Elaine Lee

Personal information
- Full name: Elaine Joan Collins
- Birth name: Elaine Joan Kelly
- Date of birth: 22 May 1957
- Place of birth: Bromborough, Cheshire, England
- Date of death: 14 November 2024 (aged 67)
- Place of death: Auckland, New Zealand

Senior career*
- Years: Team / Apps / (Gls)
- 1973–1975: Blockhouse Bay
- 1976–1979: Eastern Suburbs

International career
- 1975: New Zealand / 1 / (1)

= Elaine Lee (footballer) =

New Zealand footballer (1957–2024)

Elaine Joan Collins (née Kelly; 22 May 1957 – 14 November 2024), known during her playing career as Elaine Lee, was an association football player who represented New Zealand at international level.

==Early life and family==
Lee was born Elaine Joan Kelly in Bromborough, Cheshire, England, on 22 May 1957. After her mother remarried in 1964, she used her stepfather's surname, Lee. The family migrated to New Zealand in 1971, settling in the Auckland suburb of Epsom. Lee was educated at Onehunga High School, and became a naturalised New Zealand citizen in 1978.

==Football career==
Lee joined the Blockhouse Bay Soccer Club in 1973, becoming a member of the club's first women's team. The following year, they won both the Northern Premier Women's League and the Auckland Women's Knockout Shield.
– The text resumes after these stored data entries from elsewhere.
-- ==== Sys2Proof/Certificates/Slice0/Obligations.lean ====
section
/-! DEFINITION. The statements for the provers: the machine as a whole, rules of the spec one by one, and for every family
of commands where its commands complete and what they do. -/

set_option linter.unusedVariables false

open Sys2Proof Sys2Proof.Machine

/-- A step runs the command at the front of the queue. The commands of the host, the far devices, the clock and the
timers act one after the other, first in, first out. -/
def Obligations.StepRunsFrontCommand : Prop :=
  ∀ (i : Instr) (rest : List Instr) (s : State), s.pending = i :: rest → step s = exec i { s with pending := rest }

/-- An empty queue leaves the device as it is (the model's choice, log entry 3). Log entry 3 (DESIGN CHOICE): a step
on an empty queue idles. -/
def Obligations.StepIdlesOnEmptyQueue : Prop :=
  ∀ s : State, s.pending = [] → step s = .next s

/-- What reset leaves: CHIP_ID, the tally, the state and enable of every block, the role, the brake, the memory and
the queue. The reset columns of the register tables; DRAM reads as zeros by log entry 2. -/
def Obligations.ResetLeavesSoundDevice : Prop :=
  let c := State.reset.ctl
  c.chipId = 0x24001811 ∧ c.now = 0 ∧ c.role = rUnpaired ∧ c.engaged = true ∧
  (∀ n, n < 24 → c.enabled (pgSpindle n) = false ∧ c.sst n = stDisabled) ∧
  (∀ x, x < 128 → c.is (R.CTX_CTRL_ENABLE x) = false ∧ c.cst x = csDisabled) ∧
  (∀ k, k < 56 → c.enabled (pgLane k) = true ∧ c.lst k = lnDown) ∧
  (∀ m, m < 2 → c.enabled (pgMillrace m) = true ∧ c.get (R.MC_STAT_STATE m) = mcOff) ∧
  (∀ a, a < 8 → c.is (R.AX_CTRL_ENABLE a) = false ∧ c.get (R.AX_STAT_STATE a) = axDisabled) ∧
  c.reg (R.BLK_IRQ_STAT pgGlobal) = 0 ∧ c.reg R.GLOBAL_ACC_ERR = 0 ∧
  State.reset.mem.dram = [] ∧ State.reset.sound = true ∧ State.reset.pending = []

/-- Every well-formed command answers a next state and leaves the waiting commands; an ill-formed one faults. The
device never stops: whatever arrives has the effect the spec gives it, or none. -/
def Obligations.WellFormedCommandsComplete : Prop :=
  ∀ (i : Instr) (s : State),
    (i.wellFormed = true → ∃ t, exec i s = .next t ∧ t.pending = s.pending) ∧
    (i.wellFormed = false → exec i s = .fault .illFormed)

/-- While reset is held, no command but those of reset has an effect. R643: the power-on reset holds the device; R644
releases it. -/
def Obligations.ResetHoldsDevice : Prop :=
  ∀ (i : Instr) (s : State), i.wellFormed = true → s.ctl.pwr.inReset = true → i.ofReset = false →
    exec i s = .next s

/-- Commands that do not reach DRAM leave all of it as it was. The frame of memory: writes of the device itself wait
in a list of their own until DRAM_WRITE accepts them. -/
def Obligations.OnlyMemoryCommandsReachDram : Prop :=
  (∀ (i : Instr) (s t : State), i.reachesMemory = false → (∀ h ∈ s.ctl.host.held, h.addr ≠ R.GLOBAL_RST_CMD) →
    exec i s = .next t → t.mem = s.mem) ∧
  ∀ (x k : Nat) (s t : State), (∀ m, (s.ctl.mcSt m).reads = []) → s.mem.bar2Reads = [] →
    exec (.hopperReadReturn x k) s = .next t → t.mem = s.mem
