-- ==== Sys2Proof/Laws/Lanes.lean ====
section
/-! SUPPORT. What the receiver of a lane does with a block, said once. -/

namespace Sys2Proof.Machine

/-- A block that is decoded does what its type says, to the receiver that has counted it. -/
theorem rxBlock_decodes (k : Nat) (ctrl : Bool) (payload : Nat) (f : Ctl → Ctl) (c : Ctl) (drift : Nat)
    (h : c.decodes k ctrl payload = true) : rxBlock k ctrl payload f c drift = f (received k ctrl payload c) := by
  simp only [Ctl.decodes, Bool.and_eq_true, Bool.not_eq_true', Bool.and_eq_false_iff, beq_eq_false_iff_ne, ne_eq] at h
  obtain ⟨⟨⟨⟨hd, hh⟩, hs⟩, hp⟩, ht⟩ := h
  have hn : ¬ (c.lst k = lnTest ∧ c.get (R.LANE_TEST_MODE k) = 3) := fun x => ht.elim (fun a => a x.1) (fun a => a x.2)
  simp [rxBlock, received, hd, hh, hs, hp, hn]

/-- A control block that is decoded: its meaning where its CHECK holds, else it is discarded and counted. -/
theorem ctlBlock_decodes (k typ body check : Nat) (f : Ctl → Ctl) (c : Ctl)
    (h : c.decodes k true (ctlWord typ body check) = true) :
    ctlBlock k typ body check f c =
      (let d := received k true (ctlWord typ body check) c
       if ctlGood typ body check then relockBlock k (f d) else if d.hasLane k then discardBlock k 1 d else d) :=
  rxBlock_decodes _ _ _ _ _ _ h

/-- A data block that is decoded. -/
theorem dataBlock_decodes (k mt body chk : Nat) (f : Ctl → Ctl) (c : Ctl)
    (h : c.decodes k false (dataWord mt body chk) = true) :
    dataBlock k mt body chk f c = relockBlock k (f (received k false (dataWord mt body chk) c)) :=
  rxBlock_decodes _ _ _ _ _ _ h

end Sys2Proof.Machine
end

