/-! ### Writes of the table window (R192 to R194) -/

/-- R182: a profile write into the store while PUBLISH reads 1 is its report and nothing else. -/
theorem tableWrite_of_publishing {off : Nat} {c : Ctl} (hk : c.is R.GLOBAL_TABLE_WIN_KIND = true) (ho : off < winSize true)
    (hp : bitOf (c.written R.GLOBAL_PROF_CTRL) 31 = true) (w : Word) : tableWrite off w c = tableErr 2 off c := by
  rw [tableWrite, if_pos hk, if_neg (Nat.not_le.mpr ho), if_pos hp]

theorem guardWS_of_free {a : Nat} {s : State} (ha : s.ctl.access a = .ok) (hm : s.ctl.mustWait a = false) (w : Word)
    (f : State → State) : guardWS a w f s = f s := by
  simp [guardWS, ha, hm]

/-- A write of BAR0 at an offset of the window is a write of the tables. -/
theorem regWrite_window {off : Nat} (ho : off < 2 ^ 22) (w : Word) (s : State) :
    s.regWrite (winBase + off) w = { s with ctl := tableWrite off w s.ctl } := by
  have hlt : winBase + off < 0x800000 := by unfold winBase; omega
  have hw : inWindow (winBase + off) = true := by
    rw [inWindow, decide_eq_true (Nat.le_add_right winBase off), decide_eq_true hlt, Bool.and_self]
  rw [State.regWrite, if_pos hw, Nat.add_sub_cancel_left]

section
variable {s : State} {off : Nat} {w : Word} (ht : taken (.tableWindowWrite off w) s)
  (ha : s.ctl.access (winBase + off) = .ok) (hm : s.ctl.mustWait (winBase + off) = false)
include ht ha hm

theorem exec_tableWindowWrite_of_free :
    exec (.tableWindowWrite off w) s = .next { s with ctl := tableWrite off w s.ctl } :=
  calc exec (.tableWindowWrite off w) s
    _ = .next { s with ctl := guardW (winBase + off) w (tableWrite off w) s.ctl } :=
      runCtl_next (.tableWindowWrite off w) _ s ht.1 ht.2
    _ = .next { s with ctl := tableWrite off w s.ctl } := by rw [guardW_of_free ha hm]

/-- The same write as a register write: what follows where lanes leave ACTIVE comes after it. -/
theorem exec_registerWrite_window_of_free :
    exec (.registerWrite (winBase + off) w) s =
      .next { s with ctl := afterLanes s.ctl.lanesActive (tableWrite off w s.ctl) } := by
  have hoff : off < 2 ^ 22 ∧ off % 4 = 0 := by simpa [Instr.wellFormed] using ht.1
  have hwin : winBase + off < 2 ^ 24 ∧ (winBase + off) % 4 = 0 := by unfold winBase; omega
  have hwf : (Instr.registerWrite (winBase + off) w).wellFormed = true := wellFormed_of_offset hwin.1 hwin.2
  have hmap : ¬ (0x20000 ≤ winBase + off ∧ winBase + off < 0x40000) := by unfold winBase; omega
  calc exec (.registerWrite (winBase + off) w) s
    _ = .next (keepQueue (guardWS (winBase + off) w (onMapAt (winBase + off) (onLanes (·.regWrite (winBase + off) w)))) s) :=
      run_next _ _ s hwf ht.2
    _ = .next { s with ctl := afterLanes s.ctl.lanesActive (tableWrite off w s.ctl) } := by
      rw [keepQueue, guardWS_of_free ha hm, onMapAt_else _ _ hmap, onLanes, regWrite_window hoff.1]

end

end Sys2Proof.Machine

/-- Settles O16: either form of the write comes to `tableWrite`, which then is the report of cause 2 alone (R182). -/
theorem publishKeepsProfileWritesOut : Obligations.PublishKeepsProfileWritesOut := by
  unfold Obligations.PublishKeepsProfileWritesOut
  intro s off w ht ha hm hk ho hp
  have hd : tableWrite off w s.ctl = tableErr 2 off s.ctl := tableWrite_of_publishing hk ho hp w
  refine ⟨tableErr 2 off s.ctl, ?_, ?_, tableErr_tab 2 off s.ctl, get_tableErr_valid (by decide) off s.ctl,
    get_tableErr_cause (by decide) off s.ctl, fun a => reg_tableErr_ne 2 off s.ctl⟩
  · rw [exec_tableWindowWrite_of_free ht ha hm, hd]
  · rw [exec_registerWrite_window_of_free ht ha hm, hd]

end

section
/-! PROOFS, heat ledger (06_heat_ledger.md): the cells of the grid, their keys, their addresses and their squares. -/

open Sys2Proof Sys2Proof.Machine

namespace Sys2Proof.Machine

/-! ### The registers of the grid -/

theorem slice_lt (n lo w : Nat) : slice n lo w < 2 ^ w := Nat.mod_lt _ (Nat.two_pow_pos w)

/-- NX is at most 4,096: the column of a cell fits below the row in its key. -/
theorem gridNx_le (c : Ctl) : c.gridNx ≤ 4096 :=
  slice_lt (c.reg R.LEDGER_GRID_GEOM) 0 12

/-- Every code of PITCH, those that fail the enable included, gives a pitch above 0. -/
theorem gridPitch_pos (c : Ctl) : 0 < c.gridPitch := by
  have hcodes : ∀ p ∈ gridPitchNm, 0 < p := by decide
  rw [Ctl.gridPitch, List.getD_eq_getElem?_getD, Int.natCast_pos]
  cases h : gridPitchNm[c.get R.LEDGER_GRID_GEOM_PITCH]? with
  | none => decide
  | some p => exact hcodes p (List.mem_of_getElem? h)

/-! ### Keys and addresses (R280) -/

theorem gridKey_of_lt {c : Ctl} {i j : Nat} (hi : i < c.gridNx) (hj : j < c.gridNy) :
    c.gridKey i j = some (j * 4096 + i) := by
  have hin : (0 : Int) ≤ i ∧ (i : Int) < c.gridNx ∧ (0 : Int) ≤ j ∧ (j : Int) < c.gridNy := by omega
  rw [Ctl.gridKey, if_pos hin, Int.toNat_natCast, Int.toNat_natCast]

/-- The address of a cell by its key: the key's two digits to base 4,096 are the row and the column. -/
theorem cellAddr_key {c : Ctl} {i : Nat} (hi : i < c.gridNx) (j : Nat) :
    c.cellAddr (j * 4096 + i) = c.gridBase + (j * c.gridNx + i) * 8 := by
  have hcol : i < 4096 := hi.trans_le (gridNx_le c)
  have hrow : (j * 4096 + i) / 4096 = j := by omega
  rw [Ctl.cellAddr, hrow, Nat.mul_add_mod_of_lt hcol]

/-! ### Squares of the bed (R280) -/

/-- The steps of width `p` from `o` tile the line: `x` falls into step `k` exactly between its two ends. -/
theorem fdiv_sub_eq_iff {p : Int} (hp : 0 < p) (o x k : Int) :
    (x - o).fdiv p = k ↔ o + k * p ≤ x ∧ x < o + (k + 1) * p := by
  rw [Int.fdiv_eq_ediv_of_nonneg _ hp.le, Int.ediv_eq_iff_of_pos hp, add_one_mul]
  omega

/-- A point has the indices of a cell exactly when it lies in the cell's square, for cells outside the grid too. -/
theorem gridIx_eq_iff (c : Ctl) (x y i j : Int) : c.gridIx x y = (i, j) ↔
    (c.getS R.LEDGER_GRID_X0_ORIGIN + i * c.gridPitch ≤ x ∧ x < c.getS R.LEDGER_GRID_X0_ORIGIN + (i + 1) * c.gridPitch) ∧
    c.getS R.LEDGER_GRID_Y0_ORIGIN + j * c.gridPitch ≤ y ∧ y < c.getS R.LEDGER_GRID_Y0_ORIGIN + (j + 1) * c.gridPitch := by
  rw [Ctl.gridIx, Prod.mk.injEq, fdiv_sub_eq_iff (gridPitch_pos c), fdiv_sub_eq_iff (gridPitch_pos c)]

end Sys2Proof.Machine

/-- Settles O18: a key holds row and column apart because NX is at most 4,096, and the floor division by a pitch above 0
puts a point into the one cell whose square holds it. -/
theorem ledgerCellsTileTheBed : Obligations.LedgerCellsTileTheBed := by
  unfold Obligations.LedgerCellsTileTheBed
  intro c i j hi hj
  exact ⟨⟨j * 4096 + i, gridKey_of_lt hi hj, cellAddr_key hi j⟩, fun x y => gridIx_eq_iff c x y i j⟩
On 30 September 1973, Lee played in the Auckland women's football team's first ever home match, against Wellington at Newmarket Park. The match programme noted that Lee worked as a delicatessen assistant, and described her as a "strong defence or attack player". Lee continued playing in the Auckland side until 1979, making 26 appearances and scoring 29 goals.

Lee made a single appearance for the national women's team in their first ever international. She came on as a substitute to score New Zealand's second goal as they beat Hong Kong 2–0 on 25 August 1975 at the inaugural AFC Women's Asian Cup. The New Zealand team went on to win the tournament.

Following the Asian Cup, Lee transferred to Eastern Suburbs AFC, where she won several league and Knockout Shield titles.

==Later life and death==
Lee retired from football in her early 20s, and married Tony Collins, with whom she had three children. In 2023, in the lead-up to the 2023 FIFA Women's World Cup held in New Zealand and Australia, New Zealand Football presented former national women's team members, including Lee, with their New Zealand caps.

Lee died from brain cancer in Auckland on 14 November 2024, at the age of 67.